§ **EXERCISE**: Copy, exactly and without additions, every line in the records below from the one holding "(s.quotaSet f q).jobs" through the one holding "s.quotaErr f b", both ends included.

━━ DATA FOR PROCESSING ━━

/-- A source mask of Table 4.8 has five bits. -/
theorem exec_traceCtrl_refused {s : State} {j : Nat} {x : Job} (h : s.cmdJob j 0xF501 = some x)
    (hm : 32 ≤ fld (leAt x.block 0 8) 32 32) : exec (.traceCtrl j) s = .next (s.doneErr j inputErr 4).settle := by
  simp [exec_traceCtrl, execTraceCtrl, finish, h, hm]

/-! ## The mirror ring (R343) -/

theorem State.sendRingIrq_of_ring {s : State} {f r : Nat} {g : Ring} (h : s.ring? f r = some g) :
    s.sendRingIrq f r = (s.irqDone f r g).signal f g.vec := by
  simp only [State.sendRingIrq, h, State.irqDone]

/-- A completion that fills the ring's count signals at once (R82). -/
theorem State.countIrq_signals {s : State} {f r : Nat} {g : Ring} (h : s.ring? f r = some g) (hc : g.cnt ≤ g.pendIrq + 1) :
    s.countIrq f r = ((s.setRing f r { g with pendIrq := g.pendIrq + 1 }).irqDone f r { g with pendIrq := g.pendIrq + 1 }).signal
      f g.vec := by
  simp only [State.countIrq, h, if_pos hc, State.sendRingIrq_of_ring (s.ring?_setRing f r _)]

/-- The entry of two records stands at the mirror ring's next slot. -/
def State.mirrorWritten (s : State) (g : Ring) (a b : List W64) : State :=
  (s.send (.write 0 (g.base.toNat + 64 * (g.done.toNat % 2 ^ g.log2)) ((a ++ b).map (fun w => leBytes 8 w.toNat)).flatten)).setRing
    0 s.trc.mirrorRing { g with done := g.done + 1 }

theorem State.mirrorEntry_of_ring {s : State} {g : Ring} (h : s.ring? 0 s.trc.mirrorRing = some g) (a b : List W64) :
    s.mirrorEntry a b = (s.mirrorWritten g a b).countIrq 0 s.trc.mirrorRing := by
  simp only [State.mirrorEntry, h]
  rfl

theorem State.mirrorWritten_ring? (s : State) (g : Ring) (a b : List W64) :
    (s.mirrorWritten g a b).ring? 0 s.trc.mirrorRing = some { g with done := g.done + 1 } := State.ring?_setRing _ _ _ _

/-- On a mirror ring whose every completion signals, its vector masked, the entry is written and the message waits. -/
theorem State.mirrorEntry_masked {s : State} {g : Ring} (h : s.ring? 0 s.trc.mirrorRing = some g) (hc : g.cnt = 1)
    (hm : s.masked 0 g.vec = true) (a b : List W64) : (s.mirrorEntry a b).trc = s.trc ∧ (s.mirrorEntry a b).host.out =
      s.host.out ++ [.write 0 (g.base.toNat + 64 * (g.done.toNat % 2 ^ g.log2))
        ((a ++ b).map (fun w => leBytes 8 w.toNat)).flatten] := by
  have hcnt : g.cnt ≤ g.pendIrq + 1 := by omega
  rw [State.mirrorEntry_of_ring h, State.countIrq_signals (s.mirrorWritten_ring? g a b) hcnt]
  refine ⟨by simp [State.irqDone, State.mirrorWritten], ?_⟩
  rw [State.signal_masked (by rw [State.masked_of_host (State.irqDone_host _ _ _ _)]; exact hm)]
  simp [State.mirrorWritten, State.send]

theorem exec_mirrorEntryTimeout (s : State) : exec .mirrorEntryTimeout s = execMirrorEntryTimeout s := rfl

theorem exec_mirrorEntryTimeout_single {s : State} {a : List W64} (h : s.trc.mirQ = [a]) : exec .mirrorEntryTimeout s =
    .next (({ s with trc := { s.trc with mirQ := [] } } : State).mirrorEntry a [0, 0, 0, 0]).settle := by
  simp only [exec_mirrorEntryTimeout, execMirrorEntryTimeout, finish, h]

/-! ## The statement settled -/

/-- Settles O15, command by command. -/
theorem queryAndTraceCommands : Obligations.QueryAndTraceCommands := by
  unfold Obligations.QueryAndTraceCommands
  intro s
  refine ⟨fun j x h hc => ⟨_, (s.capBlock x.fn).1, exec_capQuery_eq h, ?answers⟩,
    fun j x h hm hp hr => ⟨_, exec_traceCtrl_sets h hm hp hr, ?sets⟩,
    fun j x h hm => ⟨_, exec_traceCtrl_refused h hm, ?refused⟩,
    fun a g hq h ha hc hm => ⟨_, exec_mirrorEntryTimeout_single hq, ?written⟩⟩
  case answers =>
    obtain ⟨hlen, hhead⟩ := s.capBlock_bytes x.fn
    exact ⟨State.settle_endedWith (State.done_ends { s with free := s.free + 1 } j x _ (State.cmdJob_job? h) (hlen.trans_le hc)),
      hlen, hhead.trans (by decide), by simp, by simp⟩
  case sets =>
    have hmask : (BitVec.ofNat 32 (fld (leAt x.block 0 8) 32 32)).toNat = fld (leAt x.block 0 8) 32 32 :=
      BitVec.toNat_ofNat _ _ ▸ Nat.mod_eq_of_lt (hm.trans (by decide))
    exact ⟨State.done_nil_ends (s := { s with trc := _ }) (State.cmdJob_job? h), by simp [Trace.set], by simp [Trace.set],
      by simp [Trace.set], by simp only [State.settle_trc, State.done_frame]; exact hmask⟩
  case refused => exact ⟨State.doneErr_settled_ends (State.cmdJob_job? h) _ _, by simp⟩
  case written =>
    obtain ⟨htrc, hout⟩ := State.mirrorEntry_masked (s := { s with trc := { s.trc with mirQ := [] } }) h hc hm a [0, 0, 0, 0]
    rw [State.settle_trc, State.settle_host, htrc, hout]
    exact ⟨rfl, by simp [zeros]; decide⟩

end Machine
end Sys2Proof
end

section
/-! PROOFS. Quotas, token buckets and the dirty log (R105, R106, R308, R321): what STRAND_QUOTA and BUCKET_REFILL set of a strand, and how
the commands of the dirty log wait for the bits still to be written. -/

namespace Sys2Proof.Machine

/-! ## Strands -/

theorem State.strand_of_strands {s t : State} (h : t.strands = s.strands) (f : Nat) : t.strand f = s.strand f := by
  simp [State.strand, h]

theorem State.ne_zero_of_vfEnabled {s : State} {f : Nat} (h : s.vfEnabled f = true) : f ≠ 0 := by
  simp only [State.vfEnabled, Bool.and_eq_true, decide_eq_true_eq] at h
  omega

/-- A notice moves the head of its strand's queue and nothing else of the strand. -/
theorem State.notice_strand (s : State) (f c a b : Nat) : ∃ n, (s.notice f c a b).strand f = { s.strand f with nHead := n } := by
  unfold State.notice
  extract_lets x h base r t
  split
  · next hc =>
    have hf : f ≠ 0 := by rintro rfl; simp at hc
    exact ⟨h, (State.strand_of_strands (s := t) rfl f).trans (State.strand_setStrand _ f _ hf)⟩
  · exact ⟨_, rfl⟩

/-! ## STRAND_QUOTA (R93, R105, R308) -/

/-- A strand under a new quota: a lower BURST takes tokens away. -/
def Strand.withQuota (t : Strand) (q : Quota) : Strand :=
  { t with quota := q, level := if q.burst < t.quota.burst then min t.level (q.burst * 2 ^ 20) else t.level }

/-- The quota of a strand is replaced, with the ceilings, groups and refills that follow from it. -/
def State.quotaSet (s : State) (f : Nat) (q : Quota) : State :=
  let u := (((s.setStrand f ((s.strand f).withQuota q)).lowerCeilings f q.ceil).clearGroups (s.strand f).quota q).dlRemove 2
    (.bucketRefill f)
  if q.rate ≠ 0 then u.dlInsert 2 (u.now + 1) (.bucketRefill f) else u

theorem State.quotaSet_kept (s : State) (f : Nat) (q : Quota) :
    (s.quotaSet f q).jobs = s.jobs ∧ (s.quotaSet f q).strands = (s.setStrand f ((s.strand f).withQuota q)).strands := by
  unfold State.quotaSet
  extract_lets u
  have hu : u.jobs = s.jobs ∧ u.strands = (s.setStrand f ((s.strand f).withQuota q)).strands := by
    simp [u, State.clearGroups, State.lowerCeilings]
  split <;> simp [hu]

theorem exec_strandQuota (j : Nat) (s : State) : exec (.strandQuota j) s = execStrandQuota j s := rfl

/-- The new quota is told to the strand (R318). -/
def State.quotaNoticed (s : State) (f : Nat) (b : Bytes) : State :=
  (s.quotaSet f (quotaOf b)).notice f 6 (leAt b 0 8) (leAt b 8 8)

theorem State.quotaNoticed_jobs (s : State) (f : Nat) (b : Bytes) : (s.quotaNoticed f b).jobs = s.jobs := by
  simp [State.quotaNoticed, (s.quotaSet_kept f (quotaOf b)).1]

theorem State.quotaNoticed_strand (s : State) {f : Nat} (hf : f ≠ 0) (b : Bytes) :
    ∃ n, (s.quotaNoticed f b).strand f = { (s.strand f).withQuota (quotaOf b) with nHead := n } := by
  obtain ⟨n, hn⟩ := State.notice_strand (s.quotaSet f (quotaOf b)) f 6 (leAt b 0 8) (leAt b 8 8)
  exact ⟨n, by rw [State.quotaNoticed, hn, State.strand_of_strands (s.quotaSet_kept f _).2, State.strand_setStrand _ _ _ hf]⟩

theorem exec_strandQuota_refused {s : State} {j : Nat} {x : Job} (h : s.cmdJob j 0xF103 = some x)
    (hv : s.vfEnabled x.strandNo = true) {e : Nat × Nat} (he : s.quotaErr x.strandNo x.block = some e) :
    exec (.strandQuota j) s = .next (s.doneErr j e.1 e.2).settle := by
  simp [exec_strandQuota, execStrandQuota, finish, h, hv, he]

theorem exec_strandQuota_sets {s : State} {j : Nat} {x : Job} (h : s.cmdJob j 0xF103 = some x)
    (hv : s.vfEnabled x.strandNo = true) (he : s.quotaErr x.strandNo x.block = none) :
    exec (.strandQuota j) s = .next ((s.quotaNoticed x.strandNo x.block).done j []).settle := by
  simp only [exec_strandQuota, execStrandQuota, finish, h, hv, he]
  rfl

/-- A field out of its range is the first refusal of R105. -/
theorem State.quotaErr_of_range {s : State} {f : Nat} {b : Bytes} (h : (quotaOf b).inRange b = false) :
    s.quotaErr f b = some (inputErr, 0x0108) := by
  simp [State.quotaErr, h]

/-! ## BUCKET_REFILL (R308) -/

/-- A strand's bucket after one tick. -/
def Strand.refilled (t : Strand) : Strand :=
  { t with level := max t.level (min (t.quota.burst * 2 ^ 20) (t.level + t.quota.rate * 2 ^ 20 / 1000000)) }

/-- The manager has no quota. -/
theorem State.ne_zero_of_rate {s : State} {f : Nat} (h : (s.strand f).quota.rate ≠ 0) : f ≠ 0 := by
  rintro rfl
  exact h rfl

theorem exec_bucketRefill (f : Nat) (s : State) : exec (.bucketRefill f) s = execBucketRefill f s := rfl

theorem exec_bucketRefill_refills {s : State} {f : Nat} (hl : s.live = true) (hr : (s.strand f).quota.rate ≠ 0) :
    exec (.bucketRefill f) s = .next (((s.setStrand f (s.strand f).refilled).dlRemove 2 (.bucketRefill f)).dlInsert 2
      ((s.setStrand f (s.strand f).refilled).now + 1) (.bucketRefill f)).settle := by
  simp only [exec_bucketRefill, execBucketRefill, finish, hl, hr]
  rfl

theorem exec_bucketRefill_none {s : State} {f : Nat} (hr : (s.strand f).quota.rate = 0) :
    exec (.bucketRefill f) s = .next s.settle := by
  simp [exec_bucketRefill, execBucketRefill, finish, hr]

/-! ## What is still to be logged (R220, R321) -/

/-- Bits of a job are still to be written to a bitmap of strand `f`, whose log is on or off. -/
def Job.logDue (x : Job) (f : Nat) (map on : Bool) : Bool :=
  x.fn = f && x.dlogBuf = some map && (x.due.any HostWait.isBit || (on && streams x && x.issued && x.phase ≠ 2))

theorem State.dlogDue_eq (s : State) (f : Nat) (map : Bool) :
    s.dlogDue f map = s.jobs.any (fun e => e.2.logDue f map (s.strand f).dlogOn) := rfl

/-- With the log off, no more is due than with it on. -/
theorem Job.logDue_off {x : Job} {f : Nat} {map on : Bool} (h : x.logDue f map on = false) : x.logDue f map false = false := by
  cases on
  · exact h
  · simp only [Job.logDue, Bool.and_eq_false_iff, Bool.or_eq_false_iff] at h ⊢
    exact h.imp_right (fun h => ⟨h.1, by simp⟩)

/-- A change of a job that a test does not see. -/
theorem State.modJob_anyJob {s : State} {j : Nat} {g : Job → Job} {p : Job → Bool} (h : ∀ x, s.job? j = some x → p (g x) = p x) :
    (s.modJob j g).jobs.any (fun e => p e.2) = s.jobs.any (fun e => p e.2) := by
  unfold State.modJob
  split
  · rfl
  · next x hx =>
    rw [List.any_eq_not_all_not, List.any_eq_not_all_not]
    exact congrArg _ (Tbl.all_insert_of_get? hx (by simp [h x hx]))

━━━

§ **SOLVED PROBLEM**:
    (s.quotaSet f q).jobs = s.jobs ∧ (s.quotaSet f q).strands = (s.setStrand f ((s.strand f).withQuota q)).strands := by
  unfold State.quotaSet
  extract_lets u
  have hu : u.jobs = s.jobs ∧ u.strands = (s.setStrand f ((s.strand f).withQuota q)).strands := by
    simp [u, State.clearGroups, State.lowerCeilings]
  split <;> simp [hu]

theorem exec_strandQuota (j : Nat) (s : State) : exec (.strandQuota j) s = execStrandQuota j s := rfl

/-- The new quota is told to the strand (R318). -/
def State.quotaNoticed (s : State) (f : Nat) (b : Bytes) : State :=
  (s.quotaSet f (quotaOf b)).notice f 6 (leAt b 0 8) (leAt b 8 8)

theorem State.quotaNoticed_jobs (s : State) (f : Nat) (b : Bytes) : (s.quotaNoticed f b).jobs = s.jobs := by
  simp [State.quotaNoticed, (s.quotaSet_kept f (quotaOf b)).1]

theorem State.quotaNoticed_strand (s : State) {f : Nat} (hf : f ≠ 0) (b : Bytes) :
    ∃ n, (s.quotaNoticed f b).strand f = { (s.strand f).withQuota (quotaOf b) with nHead := n } := by
  obtain ⟨n, hn⟩ := State.notice_strand (s.quotaSet f (quotaOf b)) f 6 (leAt b 0 8) (leAt b 8 8)
  exact ⟨n, by rw [State.quotaNoticed, hn, State.strand_of_strands (s.quotaSet_kept f _).2, State.strand_setStrand _ _ _ hf]⟩

theorem exec_strandQuota_refused {s : State} {j : Nat} {x : Job} (h : s.cmdJob j 0xF103 = some x)
    (hv : s.vfEnabled x.strandNo = true) {e : Nat × Nat} (he : s.quotaErr x.strandNo x.block = some e) :
    exec (.strandQuota j) s = .next (s.doneErr j e.1 e.2).settle := by
  simp [exec_strandQuota, execStrandQuota, finish, h, hv, he]

theorem exec_strandQuota_sets {s : State} {j : Nat} {x : Job} (h : s.cmdJob j 0xF103 = some x)
    (hv : s.vfEnabled x.strandNo = true) (he : s.quotaErr x.strandNo x.block = none) :
    exec (.strandQuota j) s = .next ((s.quotaNoticed x.strandNo x.block).done j []).settle := by
  simp only [exec_strandQuota, execStrandQuota, finish, h, hv, he]
  rfl

/-- A field out of its range is the first refusal of R105. -/
theorem State.quotaErr_of_range {s : State} {f : Nat} {b : Bytes} (h : (quotaOf b).inRange b = false) :
    s.quotaErr f b = some (inputErr, 0x0108) := by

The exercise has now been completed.